(Data excerpts)
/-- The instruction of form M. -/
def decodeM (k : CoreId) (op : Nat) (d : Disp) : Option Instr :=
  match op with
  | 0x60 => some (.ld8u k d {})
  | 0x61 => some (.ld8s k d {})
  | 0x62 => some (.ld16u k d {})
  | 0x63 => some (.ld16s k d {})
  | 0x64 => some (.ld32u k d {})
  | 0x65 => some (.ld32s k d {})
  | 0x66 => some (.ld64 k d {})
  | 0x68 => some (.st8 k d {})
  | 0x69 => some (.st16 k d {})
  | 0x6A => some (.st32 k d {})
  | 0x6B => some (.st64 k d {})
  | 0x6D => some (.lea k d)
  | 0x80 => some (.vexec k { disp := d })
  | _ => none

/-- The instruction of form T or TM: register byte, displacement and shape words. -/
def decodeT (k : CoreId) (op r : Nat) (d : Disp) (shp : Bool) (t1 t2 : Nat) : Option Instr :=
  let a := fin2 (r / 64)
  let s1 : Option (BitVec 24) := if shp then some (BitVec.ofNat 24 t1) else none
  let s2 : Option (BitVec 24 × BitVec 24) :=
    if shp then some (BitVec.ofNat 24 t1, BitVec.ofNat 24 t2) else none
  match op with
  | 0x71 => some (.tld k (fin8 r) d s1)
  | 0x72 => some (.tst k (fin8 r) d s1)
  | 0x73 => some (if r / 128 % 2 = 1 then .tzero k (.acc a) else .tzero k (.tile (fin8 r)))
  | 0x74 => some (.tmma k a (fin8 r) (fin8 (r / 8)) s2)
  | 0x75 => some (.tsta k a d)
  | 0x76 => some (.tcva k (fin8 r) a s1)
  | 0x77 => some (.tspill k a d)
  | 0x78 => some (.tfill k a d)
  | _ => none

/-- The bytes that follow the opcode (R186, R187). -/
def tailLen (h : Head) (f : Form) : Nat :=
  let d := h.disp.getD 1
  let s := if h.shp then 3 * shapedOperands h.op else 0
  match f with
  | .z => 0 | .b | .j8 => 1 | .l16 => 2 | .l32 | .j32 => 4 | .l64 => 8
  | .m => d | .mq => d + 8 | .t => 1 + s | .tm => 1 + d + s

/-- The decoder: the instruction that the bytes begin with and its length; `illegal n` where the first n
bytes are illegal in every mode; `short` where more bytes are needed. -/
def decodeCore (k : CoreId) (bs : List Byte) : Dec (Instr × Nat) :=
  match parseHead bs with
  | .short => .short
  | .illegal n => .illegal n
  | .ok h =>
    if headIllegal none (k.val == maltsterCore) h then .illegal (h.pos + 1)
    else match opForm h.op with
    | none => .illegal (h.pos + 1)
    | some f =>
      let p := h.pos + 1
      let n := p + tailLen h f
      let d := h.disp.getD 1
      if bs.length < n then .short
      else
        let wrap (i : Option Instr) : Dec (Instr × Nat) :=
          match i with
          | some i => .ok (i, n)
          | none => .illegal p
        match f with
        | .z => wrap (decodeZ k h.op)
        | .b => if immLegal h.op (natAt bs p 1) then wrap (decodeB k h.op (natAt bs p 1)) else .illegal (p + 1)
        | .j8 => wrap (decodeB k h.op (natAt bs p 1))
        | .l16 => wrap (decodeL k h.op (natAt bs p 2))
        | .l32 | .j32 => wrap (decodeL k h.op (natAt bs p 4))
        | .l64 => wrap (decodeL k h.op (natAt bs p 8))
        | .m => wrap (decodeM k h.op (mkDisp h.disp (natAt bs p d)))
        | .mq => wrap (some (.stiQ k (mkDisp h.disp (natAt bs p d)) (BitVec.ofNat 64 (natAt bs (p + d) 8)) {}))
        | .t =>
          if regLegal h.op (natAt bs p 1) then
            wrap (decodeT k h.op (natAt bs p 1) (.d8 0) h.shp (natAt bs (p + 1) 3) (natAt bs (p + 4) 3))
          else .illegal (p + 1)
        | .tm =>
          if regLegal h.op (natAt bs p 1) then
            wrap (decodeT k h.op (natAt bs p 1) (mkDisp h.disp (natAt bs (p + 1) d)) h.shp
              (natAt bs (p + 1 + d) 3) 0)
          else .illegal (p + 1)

==

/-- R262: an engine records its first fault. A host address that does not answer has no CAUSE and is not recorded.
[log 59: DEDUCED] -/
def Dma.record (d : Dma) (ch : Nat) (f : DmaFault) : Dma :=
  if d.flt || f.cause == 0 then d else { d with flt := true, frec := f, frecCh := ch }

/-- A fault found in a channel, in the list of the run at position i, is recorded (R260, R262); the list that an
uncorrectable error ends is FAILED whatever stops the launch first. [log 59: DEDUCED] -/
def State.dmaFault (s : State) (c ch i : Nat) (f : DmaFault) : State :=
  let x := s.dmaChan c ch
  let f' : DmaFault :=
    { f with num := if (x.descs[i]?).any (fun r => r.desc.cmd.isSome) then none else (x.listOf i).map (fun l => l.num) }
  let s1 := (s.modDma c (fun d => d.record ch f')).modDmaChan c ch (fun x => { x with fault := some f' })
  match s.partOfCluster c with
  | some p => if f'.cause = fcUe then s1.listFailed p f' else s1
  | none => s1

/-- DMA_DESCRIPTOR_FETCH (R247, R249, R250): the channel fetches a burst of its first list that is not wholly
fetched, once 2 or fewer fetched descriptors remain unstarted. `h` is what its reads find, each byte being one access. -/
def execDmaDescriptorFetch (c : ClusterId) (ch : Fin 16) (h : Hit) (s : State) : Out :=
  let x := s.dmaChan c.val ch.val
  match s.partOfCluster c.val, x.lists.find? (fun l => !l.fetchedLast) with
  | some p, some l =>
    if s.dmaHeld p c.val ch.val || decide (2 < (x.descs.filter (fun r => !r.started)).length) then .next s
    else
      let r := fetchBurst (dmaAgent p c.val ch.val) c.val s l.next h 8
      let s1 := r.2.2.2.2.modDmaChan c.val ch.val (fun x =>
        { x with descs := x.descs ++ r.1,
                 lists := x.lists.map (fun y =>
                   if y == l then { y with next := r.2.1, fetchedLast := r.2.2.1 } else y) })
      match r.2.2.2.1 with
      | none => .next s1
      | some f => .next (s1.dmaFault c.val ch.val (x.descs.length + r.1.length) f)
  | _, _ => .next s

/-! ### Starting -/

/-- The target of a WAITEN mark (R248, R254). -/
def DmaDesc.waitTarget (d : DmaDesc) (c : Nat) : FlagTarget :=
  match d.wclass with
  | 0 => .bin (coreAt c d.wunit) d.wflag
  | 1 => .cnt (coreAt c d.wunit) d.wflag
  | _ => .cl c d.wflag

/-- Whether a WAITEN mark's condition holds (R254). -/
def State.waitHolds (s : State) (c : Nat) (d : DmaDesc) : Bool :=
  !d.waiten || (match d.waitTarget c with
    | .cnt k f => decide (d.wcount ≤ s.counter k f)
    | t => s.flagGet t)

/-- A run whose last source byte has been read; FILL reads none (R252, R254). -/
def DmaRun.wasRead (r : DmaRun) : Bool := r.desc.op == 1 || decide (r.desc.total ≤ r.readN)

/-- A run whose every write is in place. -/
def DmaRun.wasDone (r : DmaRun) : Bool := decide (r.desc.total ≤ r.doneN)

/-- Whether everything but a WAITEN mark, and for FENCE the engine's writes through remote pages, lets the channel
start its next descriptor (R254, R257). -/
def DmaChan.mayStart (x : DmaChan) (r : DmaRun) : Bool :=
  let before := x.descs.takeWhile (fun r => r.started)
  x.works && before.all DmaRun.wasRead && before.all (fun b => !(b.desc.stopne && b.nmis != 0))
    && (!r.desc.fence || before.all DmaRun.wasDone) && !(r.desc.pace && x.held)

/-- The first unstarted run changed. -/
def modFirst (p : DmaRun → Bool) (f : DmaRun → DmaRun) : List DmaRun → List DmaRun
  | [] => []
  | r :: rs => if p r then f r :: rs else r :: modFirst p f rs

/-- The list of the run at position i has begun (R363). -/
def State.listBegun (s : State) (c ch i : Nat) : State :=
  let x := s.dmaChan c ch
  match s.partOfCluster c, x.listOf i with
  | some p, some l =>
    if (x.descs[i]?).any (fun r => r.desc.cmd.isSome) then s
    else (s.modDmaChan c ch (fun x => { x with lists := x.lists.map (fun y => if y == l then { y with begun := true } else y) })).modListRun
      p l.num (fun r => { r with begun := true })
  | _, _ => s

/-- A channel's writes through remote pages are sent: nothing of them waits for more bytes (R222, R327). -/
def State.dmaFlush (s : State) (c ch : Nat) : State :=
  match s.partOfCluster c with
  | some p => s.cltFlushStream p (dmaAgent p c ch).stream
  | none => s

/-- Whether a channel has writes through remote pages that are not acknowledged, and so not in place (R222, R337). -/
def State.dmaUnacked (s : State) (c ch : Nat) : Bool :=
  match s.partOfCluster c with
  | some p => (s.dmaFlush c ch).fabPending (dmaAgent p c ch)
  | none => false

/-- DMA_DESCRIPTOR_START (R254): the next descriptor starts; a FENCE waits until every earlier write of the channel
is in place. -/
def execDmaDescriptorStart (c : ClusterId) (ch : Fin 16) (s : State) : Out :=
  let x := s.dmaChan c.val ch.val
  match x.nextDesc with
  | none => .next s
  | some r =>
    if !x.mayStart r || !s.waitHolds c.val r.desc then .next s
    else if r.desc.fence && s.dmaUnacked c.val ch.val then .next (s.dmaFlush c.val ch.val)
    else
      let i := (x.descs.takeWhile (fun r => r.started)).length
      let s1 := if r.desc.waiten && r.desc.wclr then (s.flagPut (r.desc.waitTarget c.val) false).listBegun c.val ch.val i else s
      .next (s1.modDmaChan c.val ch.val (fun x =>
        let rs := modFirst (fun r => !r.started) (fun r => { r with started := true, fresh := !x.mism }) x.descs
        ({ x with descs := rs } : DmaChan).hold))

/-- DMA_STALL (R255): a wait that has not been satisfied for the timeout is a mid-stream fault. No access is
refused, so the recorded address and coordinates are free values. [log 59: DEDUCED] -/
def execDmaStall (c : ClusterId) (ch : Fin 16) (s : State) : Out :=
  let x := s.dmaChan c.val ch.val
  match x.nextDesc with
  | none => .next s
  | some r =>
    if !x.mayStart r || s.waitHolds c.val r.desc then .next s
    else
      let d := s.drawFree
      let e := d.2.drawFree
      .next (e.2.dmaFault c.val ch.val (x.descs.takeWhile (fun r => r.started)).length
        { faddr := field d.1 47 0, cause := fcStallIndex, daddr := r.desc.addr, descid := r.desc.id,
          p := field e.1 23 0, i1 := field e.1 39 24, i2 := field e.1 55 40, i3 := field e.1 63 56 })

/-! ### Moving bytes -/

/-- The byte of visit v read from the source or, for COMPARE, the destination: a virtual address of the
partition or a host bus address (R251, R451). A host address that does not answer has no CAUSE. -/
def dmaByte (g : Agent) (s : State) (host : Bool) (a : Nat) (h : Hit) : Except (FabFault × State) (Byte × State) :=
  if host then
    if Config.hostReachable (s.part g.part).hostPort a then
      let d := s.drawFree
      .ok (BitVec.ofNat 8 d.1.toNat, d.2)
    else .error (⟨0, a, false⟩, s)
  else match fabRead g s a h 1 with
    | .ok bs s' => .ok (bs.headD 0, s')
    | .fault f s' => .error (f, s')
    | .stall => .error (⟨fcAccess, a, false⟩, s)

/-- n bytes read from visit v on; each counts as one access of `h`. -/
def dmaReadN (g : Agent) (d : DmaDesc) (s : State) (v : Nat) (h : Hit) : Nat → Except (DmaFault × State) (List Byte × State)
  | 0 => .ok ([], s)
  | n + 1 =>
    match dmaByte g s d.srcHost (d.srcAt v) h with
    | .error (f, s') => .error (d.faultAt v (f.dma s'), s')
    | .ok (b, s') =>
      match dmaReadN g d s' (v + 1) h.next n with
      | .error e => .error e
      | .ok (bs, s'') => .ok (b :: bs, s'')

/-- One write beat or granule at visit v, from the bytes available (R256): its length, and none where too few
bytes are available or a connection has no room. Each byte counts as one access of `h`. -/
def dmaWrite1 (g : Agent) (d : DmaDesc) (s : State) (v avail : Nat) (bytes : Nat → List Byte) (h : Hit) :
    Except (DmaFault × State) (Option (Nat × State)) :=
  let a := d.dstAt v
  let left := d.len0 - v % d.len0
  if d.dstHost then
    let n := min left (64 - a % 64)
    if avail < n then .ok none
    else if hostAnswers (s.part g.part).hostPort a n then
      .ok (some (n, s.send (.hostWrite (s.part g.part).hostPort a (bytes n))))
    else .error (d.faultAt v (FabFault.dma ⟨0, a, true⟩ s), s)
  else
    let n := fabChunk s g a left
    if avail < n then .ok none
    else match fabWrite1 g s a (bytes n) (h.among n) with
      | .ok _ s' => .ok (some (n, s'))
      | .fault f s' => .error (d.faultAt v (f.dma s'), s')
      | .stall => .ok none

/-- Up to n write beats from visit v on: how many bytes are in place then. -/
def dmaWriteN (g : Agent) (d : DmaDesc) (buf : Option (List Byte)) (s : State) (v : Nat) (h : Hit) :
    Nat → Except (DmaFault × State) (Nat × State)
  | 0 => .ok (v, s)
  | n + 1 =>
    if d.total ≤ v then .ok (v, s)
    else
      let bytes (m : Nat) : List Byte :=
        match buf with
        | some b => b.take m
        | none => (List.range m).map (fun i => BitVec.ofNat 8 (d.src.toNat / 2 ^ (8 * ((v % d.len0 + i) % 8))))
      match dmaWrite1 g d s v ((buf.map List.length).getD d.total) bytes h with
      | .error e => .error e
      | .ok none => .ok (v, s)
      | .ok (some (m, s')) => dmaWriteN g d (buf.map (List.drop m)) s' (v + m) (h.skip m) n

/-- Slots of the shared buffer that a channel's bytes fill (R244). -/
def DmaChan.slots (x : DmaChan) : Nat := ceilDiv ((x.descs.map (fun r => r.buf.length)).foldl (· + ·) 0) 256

---

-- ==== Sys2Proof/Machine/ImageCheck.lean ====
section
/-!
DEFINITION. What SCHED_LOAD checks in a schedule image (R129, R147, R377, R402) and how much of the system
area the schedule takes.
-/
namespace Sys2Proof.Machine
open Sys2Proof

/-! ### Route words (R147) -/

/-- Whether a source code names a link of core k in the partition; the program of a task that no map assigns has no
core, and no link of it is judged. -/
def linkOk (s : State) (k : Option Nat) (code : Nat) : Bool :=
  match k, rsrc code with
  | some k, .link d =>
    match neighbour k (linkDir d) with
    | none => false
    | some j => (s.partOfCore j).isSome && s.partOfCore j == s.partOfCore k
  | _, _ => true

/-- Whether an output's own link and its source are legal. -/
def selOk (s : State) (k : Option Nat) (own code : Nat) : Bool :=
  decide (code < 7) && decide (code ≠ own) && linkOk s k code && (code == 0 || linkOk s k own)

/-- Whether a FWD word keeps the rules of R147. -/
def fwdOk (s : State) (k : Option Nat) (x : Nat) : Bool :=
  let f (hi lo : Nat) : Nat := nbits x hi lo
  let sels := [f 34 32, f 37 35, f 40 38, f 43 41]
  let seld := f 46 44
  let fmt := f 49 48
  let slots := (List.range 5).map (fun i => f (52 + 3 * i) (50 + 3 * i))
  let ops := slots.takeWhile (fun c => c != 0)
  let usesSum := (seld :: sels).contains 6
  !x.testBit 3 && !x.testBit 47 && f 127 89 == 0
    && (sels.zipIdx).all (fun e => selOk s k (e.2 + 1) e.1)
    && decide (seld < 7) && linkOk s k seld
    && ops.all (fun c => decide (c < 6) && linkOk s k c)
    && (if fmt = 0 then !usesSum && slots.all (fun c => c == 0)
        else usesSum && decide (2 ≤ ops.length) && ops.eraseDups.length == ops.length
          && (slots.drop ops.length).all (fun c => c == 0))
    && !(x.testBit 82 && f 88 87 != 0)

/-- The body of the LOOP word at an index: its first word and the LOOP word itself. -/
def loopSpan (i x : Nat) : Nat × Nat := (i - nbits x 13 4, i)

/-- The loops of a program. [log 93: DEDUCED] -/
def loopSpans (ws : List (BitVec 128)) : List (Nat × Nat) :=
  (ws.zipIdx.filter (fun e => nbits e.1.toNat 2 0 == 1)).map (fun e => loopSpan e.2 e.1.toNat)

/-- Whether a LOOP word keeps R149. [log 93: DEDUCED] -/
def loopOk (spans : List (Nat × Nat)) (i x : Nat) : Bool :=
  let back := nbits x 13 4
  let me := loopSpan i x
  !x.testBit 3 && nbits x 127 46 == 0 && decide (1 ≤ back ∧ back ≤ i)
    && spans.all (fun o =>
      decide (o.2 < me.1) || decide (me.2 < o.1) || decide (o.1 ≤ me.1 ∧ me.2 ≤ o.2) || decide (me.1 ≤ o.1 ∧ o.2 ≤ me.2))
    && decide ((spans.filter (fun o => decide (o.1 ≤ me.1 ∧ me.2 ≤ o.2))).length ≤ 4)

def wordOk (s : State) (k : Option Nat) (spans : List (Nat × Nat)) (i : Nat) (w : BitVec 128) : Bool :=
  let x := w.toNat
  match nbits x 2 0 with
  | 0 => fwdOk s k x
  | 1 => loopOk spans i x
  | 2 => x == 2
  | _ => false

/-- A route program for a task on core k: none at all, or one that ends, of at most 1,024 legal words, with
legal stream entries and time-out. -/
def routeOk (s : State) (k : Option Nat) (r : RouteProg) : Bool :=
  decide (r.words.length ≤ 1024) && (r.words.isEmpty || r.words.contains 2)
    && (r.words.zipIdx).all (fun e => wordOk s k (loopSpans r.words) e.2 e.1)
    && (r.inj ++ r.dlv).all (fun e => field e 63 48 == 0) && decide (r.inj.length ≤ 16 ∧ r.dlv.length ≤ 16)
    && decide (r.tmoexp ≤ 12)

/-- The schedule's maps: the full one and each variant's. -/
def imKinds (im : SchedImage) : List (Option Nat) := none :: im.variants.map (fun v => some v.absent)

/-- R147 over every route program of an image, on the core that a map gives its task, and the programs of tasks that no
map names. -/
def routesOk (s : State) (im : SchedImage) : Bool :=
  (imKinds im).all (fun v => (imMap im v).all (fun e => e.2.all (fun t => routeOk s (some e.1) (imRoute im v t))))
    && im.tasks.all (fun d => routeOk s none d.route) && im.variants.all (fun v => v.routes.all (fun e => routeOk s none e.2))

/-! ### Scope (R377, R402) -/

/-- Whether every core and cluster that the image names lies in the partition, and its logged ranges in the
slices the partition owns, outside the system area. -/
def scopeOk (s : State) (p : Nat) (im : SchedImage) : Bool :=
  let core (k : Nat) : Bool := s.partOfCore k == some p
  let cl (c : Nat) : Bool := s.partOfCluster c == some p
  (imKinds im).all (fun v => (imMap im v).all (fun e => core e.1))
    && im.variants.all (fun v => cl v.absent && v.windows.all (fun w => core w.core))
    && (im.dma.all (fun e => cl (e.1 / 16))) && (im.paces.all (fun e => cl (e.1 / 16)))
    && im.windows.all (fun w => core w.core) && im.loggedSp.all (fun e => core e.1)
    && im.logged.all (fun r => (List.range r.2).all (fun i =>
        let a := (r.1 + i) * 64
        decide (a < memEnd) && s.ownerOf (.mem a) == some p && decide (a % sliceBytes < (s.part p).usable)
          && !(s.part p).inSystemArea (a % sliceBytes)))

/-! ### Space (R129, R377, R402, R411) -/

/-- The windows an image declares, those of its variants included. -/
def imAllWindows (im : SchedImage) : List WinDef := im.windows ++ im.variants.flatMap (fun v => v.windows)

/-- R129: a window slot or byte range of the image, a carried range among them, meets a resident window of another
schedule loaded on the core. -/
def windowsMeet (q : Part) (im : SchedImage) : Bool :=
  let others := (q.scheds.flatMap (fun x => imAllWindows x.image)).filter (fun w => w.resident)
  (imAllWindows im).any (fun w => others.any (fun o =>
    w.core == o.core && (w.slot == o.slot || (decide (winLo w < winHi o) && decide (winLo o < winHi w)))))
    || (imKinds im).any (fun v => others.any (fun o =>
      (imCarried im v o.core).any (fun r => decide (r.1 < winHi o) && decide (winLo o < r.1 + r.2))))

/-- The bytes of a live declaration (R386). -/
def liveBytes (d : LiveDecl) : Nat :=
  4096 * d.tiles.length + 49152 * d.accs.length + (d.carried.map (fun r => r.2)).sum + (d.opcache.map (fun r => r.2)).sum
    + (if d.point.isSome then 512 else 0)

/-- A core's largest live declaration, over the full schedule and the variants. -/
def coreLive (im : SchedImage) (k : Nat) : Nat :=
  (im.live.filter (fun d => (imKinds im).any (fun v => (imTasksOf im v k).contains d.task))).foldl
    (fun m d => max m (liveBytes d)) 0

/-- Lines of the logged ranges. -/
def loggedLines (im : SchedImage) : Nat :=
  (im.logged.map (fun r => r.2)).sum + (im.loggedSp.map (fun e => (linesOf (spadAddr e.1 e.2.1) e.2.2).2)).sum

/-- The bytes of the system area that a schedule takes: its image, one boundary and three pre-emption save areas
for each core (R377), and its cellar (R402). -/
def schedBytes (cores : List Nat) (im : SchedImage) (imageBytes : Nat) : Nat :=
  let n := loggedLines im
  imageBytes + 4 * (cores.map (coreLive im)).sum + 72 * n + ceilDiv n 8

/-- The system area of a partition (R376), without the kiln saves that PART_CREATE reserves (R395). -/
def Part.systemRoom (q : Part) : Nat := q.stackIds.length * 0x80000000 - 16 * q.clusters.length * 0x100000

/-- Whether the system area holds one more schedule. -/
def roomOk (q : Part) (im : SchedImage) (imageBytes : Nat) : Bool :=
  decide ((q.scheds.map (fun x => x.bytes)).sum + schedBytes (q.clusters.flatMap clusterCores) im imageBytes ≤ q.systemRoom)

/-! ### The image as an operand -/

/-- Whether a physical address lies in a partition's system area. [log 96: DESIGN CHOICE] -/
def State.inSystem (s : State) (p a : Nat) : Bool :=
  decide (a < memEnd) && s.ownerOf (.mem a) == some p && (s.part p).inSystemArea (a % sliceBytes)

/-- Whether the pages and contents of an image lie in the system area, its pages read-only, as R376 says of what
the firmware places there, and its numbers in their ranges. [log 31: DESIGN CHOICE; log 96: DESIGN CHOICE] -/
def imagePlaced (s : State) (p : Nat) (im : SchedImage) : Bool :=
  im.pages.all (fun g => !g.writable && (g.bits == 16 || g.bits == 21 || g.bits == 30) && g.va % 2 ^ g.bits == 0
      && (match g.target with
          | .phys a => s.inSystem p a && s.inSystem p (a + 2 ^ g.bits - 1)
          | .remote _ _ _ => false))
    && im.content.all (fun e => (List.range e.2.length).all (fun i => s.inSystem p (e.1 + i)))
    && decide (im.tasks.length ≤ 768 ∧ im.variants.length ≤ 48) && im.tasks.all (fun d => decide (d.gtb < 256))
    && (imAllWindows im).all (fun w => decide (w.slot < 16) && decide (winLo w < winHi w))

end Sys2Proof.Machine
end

- _YOUR GOAL_:
Above are the records; repeat exactly the lines from the one holding "of form M. -/" down to the one holding "(.tst k (fin8 r) d s1)", end lines included.

- _RESULT OF THE TASK_:
/-- The instruction of form M. -/
def decodeM (k : CoreId) (op : Nat) (d : Disp) : Option Instr :=
  match op with
  | 0x60 => some (.ld8u k d {})
  | 0x61 => some (.ld8s k d {})
  | 0x62 => some (.ld16u k d {})
  | 0x63 => some (.ld16s k d {})
  | 0x64 => some (.ld32u k d {})
  | 0x65 => some (.ld32s k d {})
  | 0x66 => some (.ld64 k d {})
  | 0x68 => some (.st8 k d {})
  | 0x69 => some (.st16 k d {})
  | 0x6A => some (.st32 k d {})
  | 0x6B => some (.st64 k d {})
  | 0x6D => some (.lea k d)
  | 0x80 => some (.vexec k { disp := d })
  | _ => none

/-- The instruction of form T or TM: register byte, displacement and shape words. -/
def decodeT (k : CoreId) (op r : Nat) (d : Disp) (shp : Bool) (t1 t2 : Nat) : Option Instr :=
  let a := fin2 (r / 64)
  let s1 : Option (BitVec 24) := if shp then some (BitVec.ofNat 24 t1) else none
  let s2 : Option (BitVec 24 × BitVec 24) :=
    if shp then some (BitVec.ofNat 24 t1, BitVec.ofNat 24 t2) else none
  match op with
  | 0x71 => some (.tld k (fin8 r) d s1)
  | 0x72 => some (.tst k (fin8 r) d s1)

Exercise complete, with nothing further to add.